Work task: Extract the lines from the first line of the records below through the line containing "sent ++ left", inclusive, and reproduce them exactly as written.
*** Opening Data provided ***
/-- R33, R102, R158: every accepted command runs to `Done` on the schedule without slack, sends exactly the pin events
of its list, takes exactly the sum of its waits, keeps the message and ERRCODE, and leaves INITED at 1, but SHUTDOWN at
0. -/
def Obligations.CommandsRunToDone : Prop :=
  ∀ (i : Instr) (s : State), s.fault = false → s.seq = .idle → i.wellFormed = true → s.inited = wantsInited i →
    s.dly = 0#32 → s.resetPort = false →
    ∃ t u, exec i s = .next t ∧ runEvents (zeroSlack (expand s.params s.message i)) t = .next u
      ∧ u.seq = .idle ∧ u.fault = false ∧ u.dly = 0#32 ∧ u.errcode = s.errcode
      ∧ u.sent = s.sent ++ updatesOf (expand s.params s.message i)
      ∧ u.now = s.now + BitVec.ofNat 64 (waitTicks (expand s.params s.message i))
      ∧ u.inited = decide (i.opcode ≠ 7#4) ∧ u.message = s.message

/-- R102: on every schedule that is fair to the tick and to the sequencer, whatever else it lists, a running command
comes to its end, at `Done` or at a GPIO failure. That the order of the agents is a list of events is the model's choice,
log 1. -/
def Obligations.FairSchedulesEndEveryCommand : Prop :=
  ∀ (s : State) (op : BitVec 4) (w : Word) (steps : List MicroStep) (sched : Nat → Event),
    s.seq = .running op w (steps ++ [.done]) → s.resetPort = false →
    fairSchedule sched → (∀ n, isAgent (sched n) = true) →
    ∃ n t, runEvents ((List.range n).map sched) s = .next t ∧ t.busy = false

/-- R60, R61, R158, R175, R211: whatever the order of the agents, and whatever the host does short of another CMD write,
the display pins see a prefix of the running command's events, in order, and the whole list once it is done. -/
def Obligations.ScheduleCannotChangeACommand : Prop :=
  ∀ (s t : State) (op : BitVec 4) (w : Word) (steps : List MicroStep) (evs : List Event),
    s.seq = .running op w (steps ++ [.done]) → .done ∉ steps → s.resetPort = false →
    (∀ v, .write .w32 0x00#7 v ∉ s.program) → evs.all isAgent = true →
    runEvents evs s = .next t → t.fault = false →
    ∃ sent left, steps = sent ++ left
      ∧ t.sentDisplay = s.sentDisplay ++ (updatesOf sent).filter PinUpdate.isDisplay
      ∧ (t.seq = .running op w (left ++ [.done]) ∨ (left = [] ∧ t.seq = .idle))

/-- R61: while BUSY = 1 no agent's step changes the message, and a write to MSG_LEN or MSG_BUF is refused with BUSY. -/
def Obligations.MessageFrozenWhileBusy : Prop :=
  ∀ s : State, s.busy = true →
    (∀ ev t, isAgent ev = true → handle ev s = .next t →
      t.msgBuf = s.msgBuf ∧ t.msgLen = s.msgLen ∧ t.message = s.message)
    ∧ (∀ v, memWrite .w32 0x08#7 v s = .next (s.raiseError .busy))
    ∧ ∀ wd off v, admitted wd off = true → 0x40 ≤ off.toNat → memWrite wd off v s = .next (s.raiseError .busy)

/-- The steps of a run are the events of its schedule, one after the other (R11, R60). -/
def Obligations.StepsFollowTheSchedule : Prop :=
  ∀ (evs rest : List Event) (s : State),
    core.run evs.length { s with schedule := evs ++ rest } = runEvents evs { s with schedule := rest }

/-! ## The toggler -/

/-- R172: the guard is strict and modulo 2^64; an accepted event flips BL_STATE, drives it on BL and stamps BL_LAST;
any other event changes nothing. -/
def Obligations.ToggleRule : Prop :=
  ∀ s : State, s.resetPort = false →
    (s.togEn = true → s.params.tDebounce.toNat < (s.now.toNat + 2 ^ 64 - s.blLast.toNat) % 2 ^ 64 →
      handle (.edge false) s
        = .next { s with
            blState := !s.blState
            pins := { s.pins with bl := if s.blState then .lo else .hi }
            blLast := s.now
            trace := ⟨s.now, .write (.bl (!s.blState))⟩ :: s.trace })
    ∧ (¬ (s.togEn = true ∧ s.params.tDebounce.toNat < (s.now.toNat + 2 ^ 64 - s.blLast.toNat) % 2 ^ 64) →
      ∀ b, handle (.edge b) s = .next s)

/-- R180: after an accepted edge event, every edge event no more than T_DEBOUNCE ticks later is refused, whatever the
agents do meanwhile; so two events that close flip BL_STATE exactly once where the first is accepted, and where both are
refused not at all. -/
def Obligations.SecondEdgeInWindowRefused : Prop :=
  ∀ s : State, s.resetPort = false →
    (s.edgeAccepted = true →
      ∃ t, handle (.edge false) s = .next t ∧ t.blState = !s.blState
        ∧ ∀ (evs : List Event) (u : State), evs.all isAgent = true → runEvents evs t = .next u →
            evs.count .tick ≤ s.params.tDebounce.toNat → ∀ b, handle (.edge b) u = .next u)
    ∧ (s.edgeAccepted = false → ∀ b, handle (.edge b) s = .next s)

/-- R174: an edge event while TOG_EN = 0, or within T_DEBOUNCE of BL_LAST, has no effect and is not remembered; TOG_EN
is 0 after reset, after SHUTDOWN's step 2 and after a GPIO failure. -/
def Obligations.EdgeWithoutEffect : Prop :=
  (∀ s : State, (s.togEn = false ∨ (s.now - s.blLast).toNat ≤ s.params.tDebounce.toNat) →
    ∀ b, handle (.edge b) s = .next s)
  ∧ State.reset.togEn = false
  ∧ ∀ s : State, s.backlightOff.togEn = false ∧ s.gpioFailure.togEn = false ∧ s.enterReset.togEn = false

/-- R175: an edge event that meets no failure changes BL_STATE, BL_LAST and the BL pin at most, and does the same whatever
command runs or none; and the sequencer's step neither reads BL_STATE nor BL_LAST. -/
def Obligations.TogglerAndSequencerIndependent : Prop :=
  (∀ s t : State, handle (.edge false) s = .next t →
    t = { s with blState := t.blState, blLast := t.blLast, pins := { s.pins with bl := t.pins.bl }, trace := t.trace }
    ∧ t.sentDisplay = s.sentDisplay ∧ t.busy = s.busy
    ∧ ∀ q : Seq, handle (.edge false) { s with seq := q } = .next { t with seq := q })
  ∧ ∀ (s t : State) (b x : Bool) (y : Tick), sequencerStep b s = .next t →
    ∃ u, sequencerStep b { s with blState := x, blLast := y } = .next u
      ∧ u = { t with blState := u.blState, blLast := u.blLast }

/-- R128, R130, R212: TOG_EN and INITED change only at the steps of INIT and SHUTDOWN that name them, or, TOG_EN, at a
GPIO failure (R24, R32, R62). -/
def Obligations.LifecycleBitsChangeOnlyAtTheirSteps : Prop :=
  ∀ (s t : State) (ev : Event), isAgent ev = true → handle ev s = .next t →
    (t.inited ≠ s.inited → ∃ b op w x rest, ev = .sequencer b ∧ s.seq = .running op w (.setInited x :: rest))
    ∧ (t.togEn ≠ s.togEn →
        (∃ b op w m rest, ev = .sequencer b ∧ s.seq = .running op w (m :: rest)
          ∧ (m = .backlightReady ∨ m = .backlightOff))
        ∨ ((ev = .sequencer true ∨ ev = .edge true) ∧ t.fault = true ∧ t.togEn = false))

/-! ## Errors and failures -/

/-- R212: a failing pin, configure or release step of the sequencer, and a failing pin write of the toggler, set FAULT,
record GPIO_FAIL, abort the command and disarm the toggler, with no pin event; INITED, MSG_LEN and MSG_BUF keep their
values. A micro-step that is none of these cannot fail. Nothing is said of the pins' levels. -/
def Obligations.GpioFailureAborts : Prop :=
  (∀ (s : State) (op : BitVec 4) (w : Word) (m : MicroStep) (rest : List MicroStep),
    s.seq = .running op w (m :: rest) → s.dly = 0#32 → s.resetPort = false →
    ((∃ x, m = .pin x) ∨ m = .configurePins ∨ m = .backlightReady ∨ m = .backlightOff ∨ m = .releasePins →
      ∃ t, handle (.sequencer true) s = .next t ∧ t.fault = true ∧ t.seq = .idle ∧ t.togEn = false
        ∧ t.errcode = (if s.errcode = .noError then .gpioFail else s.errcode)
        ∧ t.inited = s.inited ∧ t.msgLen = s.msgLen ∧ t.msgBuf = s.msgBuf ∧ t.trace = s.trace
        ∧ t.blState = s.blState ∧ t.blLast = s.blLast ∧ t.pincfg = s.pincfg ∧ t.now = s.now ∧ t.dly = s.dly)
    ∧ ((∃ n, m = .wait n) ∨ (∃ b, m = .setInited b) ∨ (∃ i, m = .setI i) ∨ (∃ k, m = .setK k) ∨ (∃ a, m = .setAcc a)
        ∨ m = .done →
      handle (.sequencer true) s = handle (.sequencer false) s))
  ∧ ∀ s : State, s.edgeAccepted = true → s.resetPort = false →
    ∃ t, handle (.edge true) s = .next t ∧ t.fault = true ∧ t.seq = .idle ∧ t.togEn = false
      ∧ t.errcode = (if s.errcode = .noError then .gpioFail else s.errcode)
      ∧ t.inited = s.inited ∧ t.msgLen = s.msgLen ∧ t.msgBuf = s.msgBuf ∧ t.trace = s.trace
*** Closing Data provided ***
Expected answer:
/-- R33, R102, R158: every accepted command runs to `Done` on the schedule without slack, sends exactly the pin events
of its list, takes exactly the sum of its waits, keeps the message and ERRCODE, and leaves INITED at 1, but SHUTDOWN at
0. -/
def Obligations.CommandsRunToDone : Prop :=
  ∀ (i : Instr) (s : State), s.fault = false → s.seq = .idle → i.wellFormed = true → s.inited = wantsInited i →
    s.dly = 0#32 → s.resetPort = false →
    ∃ t u, exec i s = .next t ∧ runEvents (zeroSlack (expand s.params s.message i)) t = .next u
      ∧ u.seq = .idle ∧ u.fault = false ∧ u.dly = 0#32 ∧ u.errcode = s.errcode
      ∧ u.sent = s.sent ++ updatesOf (expand s.params s.message i)
      ∧ u.now = s.now + BitVec.ofNat 64 (waitTicks (expand s.params s.message i))
      ∧ u.inited = decide (i.opcode ≠ 7#4) ∧ u.message = s.message

/-- R102: on every schedule that is fair to the tick and to the sequencer, whatever else it lists, a running command
comes to its end, at `Done` or at a GPIO failure. That the order of the agents is a list of events is the model's choice,
log 1. -/
def Obligations.FairSchedulesEndEveryCommand : Prop :=
  ∀ (s : State) (op : BitVec 4) (w : Word) (steps : List MicroStep) (sched : Nat → Event),
    s.seq = .running op w (steps ++ [.done]) → s.resetPort = false →
    fairSchedule sched → (∀ n, isAgent (sched n) = true) →
    ∃ n t, runEvents ((List.range n).map sched) s = .next t ∧ t.busy = false

/-- R60, R61, R158, R175, R211: whatever the order of the agents, and whatever the host does short of another CMD write,
the display pins see a prefix of the running command's events, in order, and the whole list once it is done. -/
def Obligations.ScheduleCannotChangeACommand : Prop :=
  ∀ (s t : State) (op : BitVec 4) (w : Word) (steps : List MicroStep) (evs : List Event),
    s.seq = .running op w (steps ++ [.done]) → .done ∉ steps → s.resetPort = false →
    (∀ v, .write .w32 0x00#7 v ∉ s.program) → evs.all isAgent = true →
    runEvents evs s = .next t → t.fault = false →
    ∃ sent left, steps = sent ++ left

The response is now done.